For Rahmani, the problem resolved itself into three choices: Capture the man during one of his attacks—but that would be haphazard and possibly never happen. Capture one of his Kuwaiti associates and trace the man to his lair. Or take him crouched over his transmitter in the desert.
Rahmani decided on the last. He would bring in from Iraq two or three of his best radio-detector teams, post them at different points, and try to triangulate on the source of the broadcast. He would also need an Army helicopter on standby, with a team of Special Forces ready to move. As soon as he got back to Baghdad, he would set it in motion.
Hassan Rahmani was not the only man that day in Kuwait who was interested in the Bedou. In a suburban villa miles away from the Hilton, a handsome, moustached young Kuwaiti Army colonel in a white cotton thob sat in an armchair and listened to a friend who had come to him with an interesting snippet.
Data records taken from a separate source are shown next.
theorem test_decode_base_20_to_3F : readsAs [
    ([0x20, 0x5A], .jrNzE8 0x5A), ([0x21, 0x34, 0x12], .ldHlD16 0x1234), ([0x22], .ldIndHlIncA), ([0x23], .incHl),
    ([0x24], .incH), ([0x25], .decH), ([0x26, 0x5A], .ldHD8 0x5A), ([0x27], .daa), ([0x28, 0x5A], .jrZE8 0x5A),
    ([0x29], .addHlHl), ([0x2A], .ldAIndHlInc), ([0x2B], .decHl), ([0x2C], .incL), ([0x2D], .decL),
    ([0x2E, 0x5A], .ldLD8 0x5A), ([0x2F], .cpl), ([0x30, 0x5A], .jrNcE8 0x5A), ([0x31, 0x34, 0x12], .ldSpD16 0x1234),
    ([0x32], .ldIndHlDecA), ([0x33], .incSp), ([0x34], .incIndHl), ([0x35], .decIndHl),
    ([0x36, 0x5A], .ldIndHlD8 0x5A), ([0x37], .scf), ([0x38, 0x5A], .jrCE8 0x5A), ([0x39], .addHlSp),
    ([0x3A], .ldAIndHlDec), ([0x3B], .decSp), ([0x3C], .incA), ([0x3D], .decA), ([0x3E, 0x5A], .ldAD8 0x5A),
    ([0x3F], .ccf)] = true := by decide

theorem test_decode_base_40_to_5F : readsAs [
    ([0x40], .ldBB), ([0x41], .ldBC), ([0x42], .ldBD), ([0x43], .ldBE), ([0x44], .ldBH), ([0x45], .ldBL),
    ([0x46], .ldBIndHl), ([0x47], .ldBA), ([0x48], .ldCB), ([0x49], .ldCC), ([0x4A], .ldCD), ([0x4B], .ldCE),
    ([0x4C], .ldCH), ([0x4D], .ldCL), ([0x4E], .ldCIndHl), ([0x4F], .ldCA), ([0x50], .ldDB), ([0x51], .ldDC),
    ([0x52], .ldDD), ([0x53], .ldDE), ([0x54], .ldDH), ([0x55], .ldDL), ([0x56], .ldDIndHl), ([0x57], .ldDA),
    ([0x58], .ldEB), ([0x59], .ldEC), ([0x5A], .ldED), ([0x5B], .ldEE), ([0x5C], .ldEH), ([0x5D], .ldEL),
    ([0x5E], .ldEIndHl), ([0x5F], .ldEA)] = true := by decide

theorem test_decode_base_60_to_7F : readsAs [
    ([0x60], .ldHB), ([0x61], .ldHC), ([0x62], .ldHD), ([0x63], .ldHE), ([0x64], .ldHH), ([0x65], .ldHL),
    ([0x66], .ldHIndHl), ([0x67], .ldHA), ([0x68], .ldLB), ([0x69], .ldLC), ([0x6A], .ldLD), ([0x6B], .ldLE),
    ([0x6C], .ldLH), ([0x6D], .ldLL), ([0x6E], .ldLIndHl), ([0x6F], .ldLA), ([0x70], .ldIndHlB), ([0x71], .ldIndHlC),
    ([0x72], .ldIndHlD), ([0x73], .ldIndHlE), ([0x74], .ldIndHlH), ([0x75], .ldIndHlL), ([0x76], .halt),
    ([0x77], .ldIndHlA), ([0x78], .ldAB), ([0x79], .ldAC), ([0x7A], .ldAD), ([0x7B], .ldAE), ([0x7C], .ldAH),
    ([0x7D], .ldAL), ([0x7E], .ldAIndHl), ([0x7F], .ldAA)] = true := by decide

theorem test_decode_base_80_to_9F : readsAs [
    ([0x80], .addAB), ([0x81], .addAC), ([0x82], .addAD), ([0x83], .addAE), ([0x84], .addAH), ([0x85], .addAL),
    ([0x86], .addAIndHl), ([0x87], .addAA), ([0x88], .adcAB), ([0x89], .adcAC), ([0x8A], .adcAD), ([0x8B], .adcAE),
    ([0x8C], .adcAH), ([0x8D], .adcAL), ([0x8E], .adcAIndHl), ([0x8F], .adcAA), ([0x90], .subAB), ([0x91], .subAC),
    ([0x92], .subAD), ([0x93], .subAE), ([0x94], .subAH), ([0x95], .subAL), ([0x96], .subAIndHl), ([0x97], .subAA),
    ([0x98], .sbcAB), ([0x99], .sbcAC), ([0x9A], .sbcAD), ([0x9B], .sbcAE), ([0x9C], .sbcAH), ([0x9D], .sbcAL),
    ([0x9E], .sbcAIndHl), ([0x9F], .sbcAA)] = true := by decide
“I was just sitting in my car at the traffic light, watching nothing in particular, when I noticed this Iraqi Army truck on the opposite side of the intersection. It was parked there, with a group of soldiers around the hood, eating and smoking. Then a young man, one of our own, walked out of a café clutching what looked like a tiny box. It was really small. I thought nothing of it until I saw him flick it under the truck.
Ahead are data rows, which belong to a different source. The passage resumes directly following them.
-- ==== Sys2Proof/Machine/Mailbox.lean ====
section
/-! DEFINITION. Mailboxes, the register window, Chimney frames and interrupts (R353 to R355, R398 to R413, R418). -/

namespace Sys2Proof.Machine

/-! ## Accepting a command (R398, R402 to R407) -/

/-- Opcodes that need a service of READY_FULL (R422): twin pairing, calendars, Bellows and the Ash tier. -/
def needsFull (op : Nat) : Bool := op ∈ [0x0204, 0x0205, 0x0207, 0x0706, 0x0A01, 0x0A02, 0x0A03, 0x0A04, 0x0A05, 0x0A06, 0x0A07, 0x0A08, 0x0A09]

/-- The mailbox accepts the opcode (R398). -/
def mbxAccepts (s : State) (m : MbxId) (op : Nat) (i : OpInfo) : Bool :=
  match m with
  | .a => !i.only && (i.n || !s.mantel.masterB)
  | .b => !i.only && (i.n || s.mantel.masterB)
  | .debug => !i.only
  | .twin => op ∈ [0x0204, 0x0205, 0x0206, 0x0207]
  | .tenant _ => i.t

/-- The deferral table is full (R404). -/
def deferFull (s : State) (m : MbxId) : Bool :=
  let d := s.mantel.jobs.filter (·.defer)
  match m with
  | .tenant p => 16 ≤ (d.filter (·.mbx == .tenant p)).length
  | _ => 256 ≤ (d.filter fun j => mbxBlocked j.mbx).length

/-- The tenant mailbox holds 16 commands not yet completed (R402). -/
def tenantFull (s : State) (m : MbxId) : Bool :=
  match m with
  | .tenant p => 16 ≤ (s.mantel.jobs.filter fun j => j.mbx == m && !j.defer).length
      + (s.mantel.posts.filter fun x => x.cmd && x.part == p && decide (s.ns < x.at_)).length
  | _ => false

/-- Steps 1 to 4 of R407, and BUSY for a service not yet available (R423) or while Mantel restarts (R458).
`have_` is the payload length that came with the command. -/
def acceptStatus (s : State) (m : MbxId) (h : CmdHdr) (have_ : Nat) : Status :=
  match opInfo h.op with
  | none => .badDescriptor
  | some i =>
    let lim := if (mbxTenant m).isSome then 1984 else 4096
    if h.rsv || h.len > lim || h.len > have_ || !i.lenOk h.len || (h.defer && !i.w)
        || ((mbxTenant m).isNone && !i.t && h.part ≠ 0) then .badDescriptor
    else if !mbxAccepts s m h.op i || (mbxTenant m).elim false (· != h.part) then .noAccess
    else if tenantFull s m || (h.defer && deferFull s m) || s.mantel.restarting then .busy
    else if !i.n && i.t && s.isQuiesced h.part then s.quiesceStatus h.part
    else if needsFull h.op && !s.power.readyFull then .busy
    else .ok

/-- Remember an accepted command for R405: the last one of a block, the last 16 of a tenant mailbox. -/
def noteLast (l : Last) (ls : List Last) : List Last :=
  let keep := if (mbxTenant l.mbx).isSome then 15 else 0
  let mine := ls.filter (·.mbx == l.mbx)
  ls.filter (·.mbx != l.mbx) ++ mine.drop (mine.length - keep) ++ [l]

/-- A command arrives at its mailbox (R403 to R407). A command whose SEQ and OPCODE were accepted before is answered
with the stored completion (R405); the others are refused, deferred or queued. -/
def accept (m : MbxId) (port src txn : Nat) (hdr : Nat) (data : Bytes) (s : State) : State :=
  let h := cmdHdr hdr
  let j : Job := { id := s.mantel.nextJob, mbx := m, port := port, src := src, txn := txn, op := h.op, seq := h.seq,
                   part := h.part, defer := h.defer, quiet := h.quiet, payload := data.take h.len, ready := s.t, at_ := s.ns }
  match s.mantel.lasts.find? fun l => l.mbx == m && l.seq == h.seq && l.op == h.op with
  | some l =>
    match l.cmpl with
    | some c => postCmpl j c s
    | none =>
      let mine := fun (l : Last) => l.mbx == m && l.seq == h.seq && l.op == h.op
      { s with mantel.lasts := modWhere mine (fun l => { l with waiters := l.waiters ++ [(port, src, txn)] }) s.mantel.lasts }
  | none =>
    match acceptStatus s m h data.length with
    | .ok =>
      let tk := if h.defer then s.mantel.nextTicket else 0
      let j := { j with ticket := tk }
      let s := { s with mantel := { s.mantel with
        jobs := s.mantel.jobs ++ [j], nextJob := s.mantel.nextJob + 1,
        nextTicket := if h.defer then (if tk = 65535 then 1 else tk + 1) else s.mantel.nextTicket,
        lasts := noteLast { mbx := m, seq := h.seq, op := h.op } s.mantel.lasts } }
      if h.defer then
        let c : Cmpl := { op := h.op, seq := h.seq, ticket := tk, endTime := s.ns }
        recordLast j c (postCmpl j c s)
      else s
    | st => postCmpl j { op := h.op, seq := h.seq, status := st.code, endTime := s.ns } s

/-- Submit the command of a block (R401): ignored and noted while BUSY. -/
def submit (i : MbxId) (s : State) : State :=
  let b := s.mantel.blk i
  if b.st = 1 then modBlk i (fun b => { b with overrun := true }) s
  else
    let s := modBlk i (fun b => { b with st := 1 }) s
    accept i 0 0 0 b.cmdHdr (cellsRead 0 b.buf 0 (min 4096 (bits b.cmdHdr 76 64))) s

/-- What COMMAND_DONE carries: the final completion header, whose fields lie in its first 24 bytes (R400, R404). -/
def doneItems (j : Job) (r : Nat × Nat × Nat) : List Nat :=
  let b := cmplBytes { op := j.op, seq := j.seq, status := r.1, detail := r.2.1, ticket := j.ticket, endTime := r.2.2 }
  [fldLE b 0 8, fldLE b 8 8, fldLE b 16 8]

/-- DEFERRED_COMMAND_END: a deferred command that has ended is reported as COMMAND_DONE with its final header to its
issuer (R404, R413), and leaves the table. -/
def deferredEnd (ticket : Nat) (s : State) : State :=
  match s.mantel.jobs.find? fun j => j.defer && j.ticket == ticket && j.res.isSome with
  | none => s
  | some j =>
    let r := j.res.getD (0, 0, 0)
    let s := { s with mantel.jobs := s.mantel.jobs.filter (·.id != j.id) }
    let d := doneItems j r
    match mbxTenant j.mbx with
    | some p => event 0x0001 false [p] (some p) d s
    | none => event 0x0001 true [] none d s

/-! ## The register window (R401, R409, R418) -/

/-- The mailbox block of a window offset, and the offset in it (R409). -/
def blockAt (off : Nat) : Option (MbxId × Nat) :=
  if 0x1000 ≤ off && off < 0x1400 then some (.a, off - 0x1000)
  else if 0x1400 ≤ off && off < 0x1800 then some (.b, off - 0x1400)
  else if 0x1800 ≤ off && off < 0x1C00 then some (.debug, off - 0x1800)
  else none

/-- An offset inside a mailbox block that R401 lists. -/
def blockOff (o : Nat) : Bool := o % 4 == 0 && (o ≤ 0xC || (0x40 ≤ o && o < 0xC0) || (0x200 ≤ o && o < 0x400))

/-- A draft register's offset (R418). -/
def draftOff (o : Nat) : Bool :=
  (0x3000 ≤ o && o < 0x3400) || (0x3400 ≤ o && o < 0x3480) || (0x3500 ≤ o && o ≤ 0x3518)

/-- The writable bits of a draft register (R418, R419; R6). -/
def draftMask (o : Nat) : BitVec 32 :=
  if o < 0x3400 then 0xBFFEFFFF
  else if o < 0x3480 then 0x0000FFFF
  else if o = 0x3500 then 0x00FFFFFF
  else if o = 0x3504 then 0x0000FFFF
  else if o = 0x3508 then 0x00FFFFFF
  else if o = 0x350C then 0x0000FFFF
  else 0xFFFFFFFF

/-- An offset that R409 lists; every other one is reserved. -/
def regOff (o : Nat) : Bool :=
  o % 4 == 0 && (o ∈ [0x0000, 0x0004, 0x0008, 0x000C, 0x0010, 0x0100, 0x0104, 0x0108, 0x0110, 0x0200, 0x0204, 0x0208,
      0x2000, 0x2004, 0x2008, 0x200C] || draftOff o || (blockAt o).elim false fun b => blockOff b.2)

/-- TEMP (R409): the hottest die and the stack that holds it, 0x1F for the Hearth. -/
def tempWord (s : State) : Nat :=
  let best := s.power.tempStacks.zipIdx.foldl (fun (a : Int × Nat) (x : Int × Nat) => if x.1 > a.1 then x else a)
    (s.power.tempHearth, 0x1F)
  if best.1 = 0 then (if s.power.tempHearth = 0 && s.power.tempStacks.all (· == 0) then 0 else 2 ^ 16 * best.2)
  else unsigned 16 best.1 + 2 ^ 16 * best.2

/-- The value of a draft register. -/
def draftReg (s : State) (o : Nat) : BitVec 32 := (s.mantel.draft.find? (·.1 == o)).elim 0 (·.2)

/-- A register of the window as read (R409, R401). -/
def readReg (s : State) (o : Nat) : Nat :=
  let id := s.power.readyBasic
  match blockAt o with
  | some (m, k) =>
    let b := s.mantel.blk m
    if k = 4 then b.page
    else if k = 8 then b.st
    else if k = 0xC then b2n b.overrun
    else if 0x40 ≤ k && k < 0x80 then bits b.cmdHdr (8 * (k - 0x40) + 31) (8 * (k - 0x40))
    else if 0x80 ≤ k && k < 0xC0 then fldLE (cmplBytes b.cmpHdr) (k - 0x80) 4
    else if 0x200 ≤ k && k < 0x400 then leNat (cellsRead 0 b.buf (512 * b.page + (k - 0x200)) 4)
    else 0
  | none =>
    if o = 0x0000 then 0x0B2D2464
    else if o = 0x0004 then 0x00000100
    else if o = 0x0008 then (if id then s.flash.serial % 2 ^ 32 else 0)
    else if o = 0x000C then (if id then s.flash.serial / 2 ^ 32 % 2 ^ 32 else 0)
    else if o = 0x0010 then (if id then 16 * (s.flash.prof.cell % 1024) + s.power.pos % 16 else 0)
    else if o = 0x0100 then readyWord s
    else if o = 0x0104 then b2n s.mantel.masterB + 2 * b2n s.mantel.linkA.up + 4 * b2n s.mantel.linkB.up
    else if o = 0x0108 then s.mantel.faultCause.toNat
    else if o = 0x0110 then tempWord s
    else if o = 0x0200 then s.mantel.irqStatus.toNat
    else if o = 0x0204 then s.mantel.irqEnable.toNat
    else if o = 0x0208 then s.mantel.evM.recs.length
    else if o = 0x2000 then s.ns % 2 ^ 32
    else if o = 0x2004 then s.mantel.emberHi.toNat
    else if o = 0x2008 then s.mantel.emberFrac.toNat
    else if o = 0x200C then b2n s.cal.running + 2 * b2n s.cal.armed.isSome
        + (if s.cal.running then 2 ^ 16 * (s.cal.hdr.calId % 65536) else 0)
    else if draftOff o then (draftReg s o).toNat
    else 0

/-- Draft registers work only in a test profile or a debug session, and never in a secure profile (R378, R418). -/
def draftWorks (s : State) : Bool := !s.flash.prof.secure && (s.flash.prof.test || s.mantel.debugOpen)

/-- Extend a measurement register (R383), with a line of the measurement log. -/
def extendMr (i : Nat) (d : Bytes) (what : Nat) (s : State) : State :=
  { s with mantel := { s.mantel with
      mr := s.mantel.mr.modify i fun r => Config.sha256 (r ++ d),
      measLog := s.mantel.measLog ++ [(i, d, what)] } }

/-- Write a draft register (R418): outside R378 it is NO_ACCESS and changes nothing. The first write of all extends MR7
and sets the Hallmark flag (R378). -/
def draftSet (o : Nat) (v : BitVec 32) (s : State) : Status × State :=
  if !draftOff o then (.badDescriptor, s)
  else if !draftWorks s then (.noAccess, s)
  else
    let v := v &&& draftMask o
    let s := if s.mantel.everDraft then s else
      { extendMr 7 (Config.sha256 (toLE 4 o ++ toLE 4 v.toNat)) 2 s with mantel.everDraft := true }
    let rest := s.mantel.draft.filter (·.1 != o)
    (.ok, { s with mantel.draft := if v = 0 then rest else (o, v) :: rest })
Then he turned the corner and disappeared. The lights changed, but I stayed where I was.
“In five seconds the truck disintegrated. I mean, it just blew apart. The soldiers were all on the ground with their legs off. I’ve never seen such a small package do so much damage. I tell you, I hung a U and got out of there before the AMAM came along.”
“Plastic,” mused the Army officer. “What would I not give for some of that. It must have been one of the Bedou’s men. Who is that bastard, anyway? I’d love to meet him.”
“The point is, I recognized the boy.”
“What?” The young colonel leaned forward, his face alight with interest.
“I wouldn’t have come all this way just to tell you what you will have heard already. I tell you, I recognized the bomb-thrower. Abu Fouad, I’ve been buying cigarettes from his father for years.”
Dr. Reinhart, when he addressed the Medusa Committee in London three days later, looked tired. Even though he had relinquished all his other duties at Porton Down, the documentation he had taken away with him from the first meeting and the supplementary information that had come pouring in ever since had given him a monstrous task.
“The study is probably not yet complete,” he said, “but a fairly comprehensive picture emerges.
“First, of course, we know that Saddam Hussein has a large poison-gas-production capacity, I estimate at over a thousand tons a year.
“During the Iran-Iraq war, some Iranian soldiers who had been gassed were treated here in Britain, and I was able to examine them. We could recognize phosgene and mustard gas even then.